Please note: As of January 20, 2021, information in some news releases may be out of date or not reflect current policies.
News Release
EBSA Press Release: Labor Department Exemption Saves Employees Plans' Fees On Plan Investments [08/08/1997]
Archived News Release — Caution: Information may be out of date.
For more information call: (202) 219-8921
Employee benefit plans will save millions of dollars in brokerage fees under a U.S. Department of Labor class exemption allowing the transfer of benefit funds from banks and investment advisers to no-load mutual funds. Such transactions currently are prohibited by the Employee Retirement Income Security Act (ERISA) unless the department grants an exemption allowing the transactions.
Federated Investors, a mutual fund sponsor, requested the exemption last year to cover investments where plan assets are converted from collective investment funds to mutual funds. The company requested the exemption because many banks have been switching from collective investment funds (CIFs) to mutual funds.
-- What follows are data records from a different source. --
/-- Copy a histogram's counters to an address, if there is one, and clear them where asked. -/
def histAct (s : State) (a : Option Word64) (b : Nat) (clear : Bool) : Option Word32 × State :=
  let ctx := s.me.ctx
  let d := descAt s ctx b
  let end_ := fun (x : Word32) => (some x, engineDone s ctx (tagMe s))
  if descNumBad s b then end_ 0x60
  else if d.rank == 0 || !d.hist then end_ 0x66
  else
    match engineRead s ctx (tagMe s) (some s.me.core) d.histAddr 128 with
    | .wait => (none, engineAsk s ctx (tagMe s) d.histAddr 128 false)
    | .hole x => (none, { s with stuck := some (.noSuchAddress x) })
    | .fail => end_ 0x61
    | .ok v =>
      let zero := if clear then engineWrite s ctx (tagMe s) (some s.me.core) d.histAddr 128 0 else .ok s
      match zero with
      | .wait => (none, engineAsk s ctx (tagMe s) d.histAddr 128 true)
      | .hole x => (none, { s with stuck := some (.noSuchAddress x) })
      | .fail => end_ 0x65
      | .ok cleared =>
        match a with
        | none => (some 0, engineDone cleared ctx (tagMe s))
        | some a =>
          match engineRange s ctx (tagMe s) a 128 true with
          | .ok _ => statusWrite cleared a 128 v
          | .wait => (none, engineAsk s ctx (tagMe s) a 128 true)
          | .hole x => (none, { s with stuck := some (.noSuchAddress x) })
          | .fail => end_ 0x65

/-- `hsget` and `hsclr` first wait for the drain tasks submitted before them that name the descriptor as C; `hsclr` alone
copies nothing where its address is `%zero` (08 R216). -/
def histInstr (h : Head) (d a b : Operand) (clear : Bool) (s : State) : State :=
  let m := active s h
  let hold := fun (s : State) (ids : List Nat) => modMe s fun w => mapLanes w s.iss fun _ l => { l with wait := .tasks ids }
  let go := fun (s : State) =>
    match histAct (applyOwn s s.me.core) (if clear && a == .zero then none else some (src64 s a 0))
        (src32 s b 0).toNat clear with
    | (some x, s) => settleMe (advanceMe (modMe s fun w => writeDst w d m fun _ => x) s.iss)
    | (none, s) => stallMe s s.iss (partStall s s.me.ctx)
  if m == 0 then passOn s
  else if poisonLanes s [(a, 2), (b, 1)] m != 0 then
    commitWith s (faultLanes m .poison) fun s => advanceMe s (s.iss &&& ~~~m)
  else
    match s.me.lanes[lowest s.iss].wait with
    | .tasks ids => if (ids.all fun i => (Table.get? s.tasks i).isNone) then go s else s
    | .stall _ => go s
    | _ =>
      let ids := (s.tasks.filter fun t => t.2.ctx == s.me.ctx && drainsTo t.2.raw (src32 s b 0).toNat).map (·.1)
      if ids.isEmpty then go s else hold s ids

def execHsget (h : Head) (d a b : Operand) (s : State) : Host.Outcome State Fault Refusal :=
  finish (histInstr h d a b false s)

def execHsclr (h : Head) (d a b : Operand) (s : State) : Host.Outcome State Fault Refusal :=
  finish (histInstr h d a b true s)

end Sys2Proof.Machine
end

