-- ==== Sys2Proof/Machine/Detok.lean ====
section
/-! DEFINITION. Detokenisation: stream commands, the stream state, and their processing by the view engine of a die (spec 09
R253 to R258). -/
namespace Sys2Proof.Machine

/-- Bytes of U+FFFD. -/
def replacement : List Byte := [0xEF#8, 0xBF#8, 0xBD#8]

/-! ### Accepting a command (09 R253) -/

/-- The stop strings of a stop block. -/
def stopStrings (img n : Nat) : List (List Byte) :=
  (List.range n).map fun i => bytesOf (fieldAt img (40 * i + 8) 32) (fieldAt img (40 * i) 1)

/-- A field that R253 marks zero is not. -/
def detokReserved (c stops n : Nat) : Bool :=
  !zeroAt c 0x0E 2 || !zeroAt c 0x14 4 || !zeroAt c 0x30 16 || (List.range n).any fun i => !zeroAt stops (40 * i + 1) 7

/-- Every field within the limits of R253. -/
def detokRange (c stops n : Nat) : Bool :=
  fieldAt c 0 8 % 4 == 0 && fieldAt c 8 4 ≤ 16777216 && fieldAt c 0x0C 1 ≤ 15 && fieldAt c 0x0D 1 ≤ 4 &&
    fieldAt c 0x18 8 % 64 == 0 && fieldAt c 0x28 8 % 8 == 0 &&
    (if fieldAt c 0x0D 1 == 0 then zeroAt c 0x20 8 else fieldAt c 0x20 8 % 8 == 0) &&
    (List.range n).all fun i => 1 ≤ fieldAt stops (40 * i) 1 && fieldAt stops (40 * i) 1 ≤ 32

/-- The status of `detok`, and the command it accepts. -/
def detokAccept (s : State) (fin : Bool) (a : Word64) : Option Word32 × State :=
  let ctx := s.me.ctx
  let tag := tagMe s
  let core := some s.me.core
  let end_ := fun (x : Word32) => (some x, engineDone s ctx tag)
  match engineRead s ctx tag core a 64 with
  | .wait => (none, engineAsk s ctx tag a 64 false)
  | .hole x => (none, { s with stuck := some (.noSuchAddress x) })
  | .fail => end_ 0x79
  | .ok c =>
    let n := fieldAt c 0x0D 1
    let sa := BitVec.ofNat 64 (fieldAt c 0x20 8)
    match engineRead s ctx tag core sa (40 * n) with
    | .wait => (none, engineAsk s ctx tag sa (40 * n) false)
    | .hole x => (none, { s with stuck := some (.noSuchAddress x) })
    | .fail => end_ 0x79
    | .ok stops =>
      let dst := fieldAt c 0x10 4
      let plain := dst ≤ 4095 && (match Table.get? (ctxOf s ctx).sources dst with
        | some x => !x.packed
        | none => false)
      if detokReserved c stops n then end_ 0x7A
      else if !detokRange c stops n then end_ 0x7B
      else if !plain then end_ 0x7C
      else if (Table.get? (ctxOf s ctx).vocs (fieldAt c 0x0C 1)).isNone then end_ 0x7D
      else
        let (k, s) := freshNo (releaseAt (touchPolders (imageRead s ctx tag a 64) ctx sa.toNat (40 * n)) s.me.core .pkg)
        let x : DetokCmd :=
          { ctx := ctx, die := s.me.core / 48, fin := fin, buf := BitVec.ofNat 64 (fieldAt c 0 8), count := fieldAt c 8 4,
            voc := fieldAt c 0x0C 1, stops := stopStrings stops n, dst := dst, stream := BitVec.ofNat 64 (fieldAt c 0x18 8),
            done := BitVec.ofNat 64 (fieldAt c 0x28 8) }
        (some 0, { s with detoks := Table.set s.detoks k x })

def execDetok (h : Head) (fin : Bool) (d a : Operand) (s : State) : Host.Outcome State Fault Refusal :=
  finish (statusInstr h d [(a, 2)] s fun s => detokAccept (applyOwn s s.me.core) fin (src64 s a 0))

/-! ### The stream state (09 R254) -/

/-- A stream state as read. -/
structure Stream where
  flags : BitVec 8 := 0
  stop : Nat := 0
  status : Nat := 0
  pending : List Byte := []
  ordinal : Nat := 0
  consumed : Nat := 0
  emitted : Nat := 0
  held : List Byte := []
  deriving DecidableEq, Repr

def streamOf (r : Nat) : Stream :=
  { flags := BitVec.ofNat 8 (fieldAt r 0 1), stop := fieldAt r 1 1, status := fieldAt r 4 1,
    pending := bytesOf (fieldAt r 5 3) (min 3 (fieldAt r 3 1)), ordinal := fieldAt r 8 8, consumed := fieldAt r 0x10 8,
    emitted := fieldAt r 0x18 8, held := bytesOf (fieldAt r 0x20 32) (min 32 (fieldAt r 2 1)) }

def Stream.image (x : Stream) : Nat :=
  x.flags.toNat + x.stop % 256 * 2 ^ 8 + x.held.length * 2 ^ 16 + x.pending.length * 2 ^ 24 + x.status * 2 ^ 32 +
    numOf x.pending * 2 ^ 40 + x.ordinal % 2 ^ 64 * 2 ^ 64 + x.consumed % 2 ^ 64 * 2 ^ 128 +
    x.emitted % 2 ^ 64 * 2 ^ 192 + numOf x.held * 2 ^ 256

/-- A proper prefix of some stop string. -/
def stopPrefix (stops : List (List Byte)) (l : List Byte) : Bool :=
  l.isEmpty || stops.any fun t => l.isPrefixOf t && l.length < t.length

/-- The state is malformed for a command. -/
def streamBad (r : Nat) (stops : List (List Byte)) : Bool :=
  let x := streamOf r
  fieldAt r 0 1 ≥ 8 || (x.status != 0 && x.status != 0x7E) || fieldAt r 2 1 > 31 || !stopPrefix stops x.held ||
    fieldAt r 3 1 > 3 || (!x.pending.isEmpty && utf8Front x.pending != .more x.pending.length)

/-! ### Tokens through the two stages (09 R255, R256) -/

/-- The UTF-8 stage: what it passes, what stays pending, whether a U+FFFD was produced. -/
def utf8Stage : Nat → List Byte → List Byte × List Byte × Bool
  | 0, l => ([], l, false)
  | fuel + 1, l =>
    match l with
    | [] => ([], [], false)
    | _ =>
      match utf8Front l with
      | .more _ => ([], l, false)
      | .ok _ n =>
        let r := utf8Stage fuel (l.drop n)
        (l.take n ++ r.1, r.2.1, r.2.2)
      | .bad n =>
        let r := utf8Stage fuel (l.drop n)
        (replacement ++ r.1, r.2.1, true)

/-- The stop string that ends at position e of a list: the longest, then the lowest index. -/
def stopEnding (stops : List (List Byte)) (l : List Byte) (e : Nat) : Option (Nat × Nat) :=
  ((stops.zip (List.range stops.length)).filter fun t => t.1.isSuffixOf (l.take e) && !t.1.isEmpty).foldl (fun o t =>
    match o with
    | none => some (t.2, t.1.length)
    | some b => if t.1.length > b.2 then some (t.2, t.1.length) else some b) none

/-- The earliest stop in a list: its end, index and length. -/
def findStop (stops : List (List Byte)) (l : List Byte) : Option (Nat × Nat × Nat) :=
  (List.range (l.length + 1)).findSome? fun e => (stopEnding stops l e).map fun t => (e, t.1, t.2)

/-- The longest suffix of a list that is a proper prefix of a stop string. -/
def holdSuffix (stops : List (List Byte)) (l : List Byte) : List Byte :=
  ((List.range (l.length + 1)).findSome? fun i => if stopPrefix stops (l.drop i) then some (l.drop i) else none).getD []

/-- The stop stage over the held bytes and new ones: emitted bytes, and the state. -/
def stopStage (stops : List (List Byte)) (x : Stream) (new : List Byte) (ordinal : Nat) : List Byte × Stream :=
  let l := x.held ++ new
  match findStop stops l with
  | some (e, i, n) =>
    (l.take (e - n), { x with held := [], pending := [], flags := x.flags ||| 1#8, stop := i, ordinal := ordinal })
  | none =>
    let h := holdSuffix stops l
    (l.take (l.length - h.length), { x with held := h })

/-- One token: emitted bytes, and the state with the token consumed. -/
def stepToken (voc : Vocab) (stops : List (List Byte)) (x : Stream) (id : Nat) : List Byte × Stream :=
  let (bytes, miss) := match entryId voc id with
    | some e => (e.str, false)
    | none => (replacement, true)
  let r := utf8Stage (x.pending.length + bytes.length + 1) (x.pending ++ bytes)
  let f : BitVec 8 := (if r.2.2 then 2#8 else 0) ||| (if miss then 4#8 else 0)
  let y := stopStage stops { x with flags := x.flags ||| f, pending := r.2.1 } r.1 x.consumed
  (y.1, { y.2 with consumed := x.consumed + 1 })

/-- Tokens until the stream stops, the destination is full, or none is left: bytes emitted, the state, whether it filled. -/
def runTokens (voc : Vocab) (stops : List (List Byte)) : List Nat → Nat → Stream → List Byte → List Byte × Stream × Bool
  | [], _, x, out => (out, x, false)
  | id :: t, room, x, out =>
    if x.flags.getLsbD 0 then (out, x, false)
    else
      let r := stepToken voc stops x id
      if r.1.length > room then (out, x, true)
      else runTokens voc stops t (room - r.1.length) r.2 (out ++ r.1)

/-- The end of a stream: a pending sequence becomes U+FFFD, and the held bytes are emitted (09 R257). -/
def finStream (stops : List (List Byte)) (x : Stream) : List Byte × Stream :=
  let y := if x.pending.isEmpty then ([], x)
    else stopStage stops { x with pending := [], flags := x.flags ||| 2#8 } replacement (x.consumed - 1)
  if y.2.flags.getLsbD 0 then y else (y.1 ++ y.2.held, { y.2 with held := [] })

/-- What a command emits, and the state it leaves. -/
def runDetok (voc : Vocab) (c : DetokCmd) (ids : List Nat) (room : Nat) (x : Stream) : List Byte × Stream :=
  let (out, y, full) := runTokens voc c.stops ids room x []
  let end_ := fun (out : List Byte) (y : Stream) (full : Bool) =>
    (out, { y with status := if full then 0x7E else 0, emitted := y.emitted + out.length })
  if full then end_ out y true
  else if c.fin && !y.flags.getLsbD 0 then
    let z := finStream c.stops y
    if out.length + z.1.length > room then end_ out y true else end_ (out ++ z.1) z.2 false
  else end_ out y false

/-! ### The engine (09 R257, R258) -/

/-- Add to the completion counter of a command and drop it; nothing while the counter's translation is awaited. -/
def endDetok (s : State) (k : Nat) (c : DetokCmd) : State :=
  let tag := tagOther k
  let drop := fun (s : State) => engineDone { s with detoks := Table.erase s.detoks k } c.ctx tag
  if c.done == 0 then drop s
  else
    match engineAdd s c.ctx tag c.done 8 1 with
    | .ok s => drop s
    | .wait => engineAsk s c.ctx tag c.done 8 true
    | .fail => drop s
    | .hole a => { s with stuck := some (.noSuchAddress a) }

/-- The reads and writes of a command are all there, or what is missing. -/
def detokNeeds (s : State) (k : Nat) (c : DetokCmd) (rs : List (Word64 × Nat × Bool)) : Got Unit :=
  rs.foldl (fun g r => match g with
    | .ok _ => engineRange s c.ctx (tagOther k) r.1 r.2.1 r.2.2
    | g => g) (.ok ())

/-- Process one command whole. -/
def processDetok (s : State) (k : Nat) (c : DetokCmd) : State :=
  let tag := tagOther k
  let src := Table.getD (ctxOf s c.ctx).sources c.dst {}
  let fixed := [(c.buf, 4 * c.count, false), (c.stream, 64, true), (c.stream, 64, false)] ++
    (if c.done == 0 then [] else [(c.done, 8, true)])
  let ask := fun (s : State) (rs : List (Word64 × Nat × Bool)) => rs.foldl (fun s r => engineAsk s c.ctx tag r.1 r.2.1 r.2.2) s
  match detokNeeds s k c (fixed.take 3), detokNeeds s k c (fixed.drop 3) with
  | .hole a, _ | _, .hole a => { s with stuck := some (.noSuchAddress a) }
  | .wait, _ | _, .wait => ask s fixed
  | .fail, _ => endDetok s k c
  | .ok _, _ =>
    if vaPoisoned s c.ctx c.buf (4 * c.count) || vaPoisoned s c.ctx c.stream 64 then endDetok s k c
    else
      let rd := fun (a : Word64) (n : Nat) => leBytes (fun i => vaByte s c.ctx none (a + BitVec.ofNat 64 i)) 0 n
      let r := rd c.stream 64
      if streamBad r c.stops then endDetok (vaWrite s c.ctx none (c.stream + 4) 0x7F 1) k c
      else if (streamOf r).flags.getLsbD 0 then endDetok s k c
      else
        let buf := rd c.buf (4 * c.count)
        let ids := (List.range c.count).map fun i => fieldAt buf (4 * i) 4
        let (out, y) := runDetok (Table.getD (ctxOf s c.ctx).vocs c.voc {}) c ids (src.capacity - src.sealed) (streamOf r)
        let dst := src.base + BitVec.ofNat 64 src.sealed
        match engineWrite s c.ctx tag none dst out.length (numOf out) with
        | .wait => engineAsk s c.ctx tag dst out.length true
        | .hole a => { s with stuck := some (.noSuchAddress a) }
        | .fail => endDetok s k c
        | .ok s =>
          let s := vaWrite s c.ctx none c.stream y.image 64
          let s := (fixed ++ [(dst, out.length, true)]).foldl (fun s r => touchPolders s c.ctx r.1.toNat r.2.1) s
          endDetok (sealAdv s c.ctx c.dst (src.sealed + out.length)).2 k c

/-- DETOK_PROCESS: the engine of a die processes its oldest command (09 R258). -/
def execDetokProcess (die : Nat) (s : State) : Host.Outcome State Fault Refusal :=
  match s.detoks.find? fun c => c.2.die == die with
  | none => done s
  | some (k, c) => finish (processDetok s k c)

end Sys2Proof.Machine
end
The final exemption, however, was expanded to include transfers of plan assets by banks and non-bank registered investment advisers. Under the exemption, federal or state banks and registered investment advisers covered by the Investment Advisers Act of 1940 may convert plan funds into mutual funds if:
- information is disclosed about the mutual fund and the conversion process, including why the exchange of investments is appropriate to the plan;
- an independent plan fiduciary approves in advance by written authorization each transfer of CIF assets in exchange for shares of a mutual fund;
- plan clients pay no commissions or other fees in connection with the purchase of mutual fund shares;
- written confirmation is provided to the independent plan fiduciary within 105 days of the transactions;
- within 30 days information is furnished which discloses the identity of each security not listed on a national exchange or NASDAQ and the identity of the pricing service or market-maker contacted to determine the value of such securities;
- combined total fees received by a bank from a client plan for services received cannot exceed reasonable compensation;
- the value of mutual fund shares received by a plan equals the current market value of its pro-rata share of assets in the CIF on the date of the exchange; and
- the independent plan fiduciary receives ongoing disclosure of information, such as an updated prospectus and a report or statement of fees paid to the bank.
Two major changes from the exemption proposed on Nov. 13, 1996, are: expansion of the scope of the exemptive relief to include non-bank registered investment advisers as parties to the transactions, and the option to use electronic mail or facsimile as a means of providing independent plan fiduciaries with confirmation statements relating to asset transfers.
Archived News Release — Caution: Information may be out of date.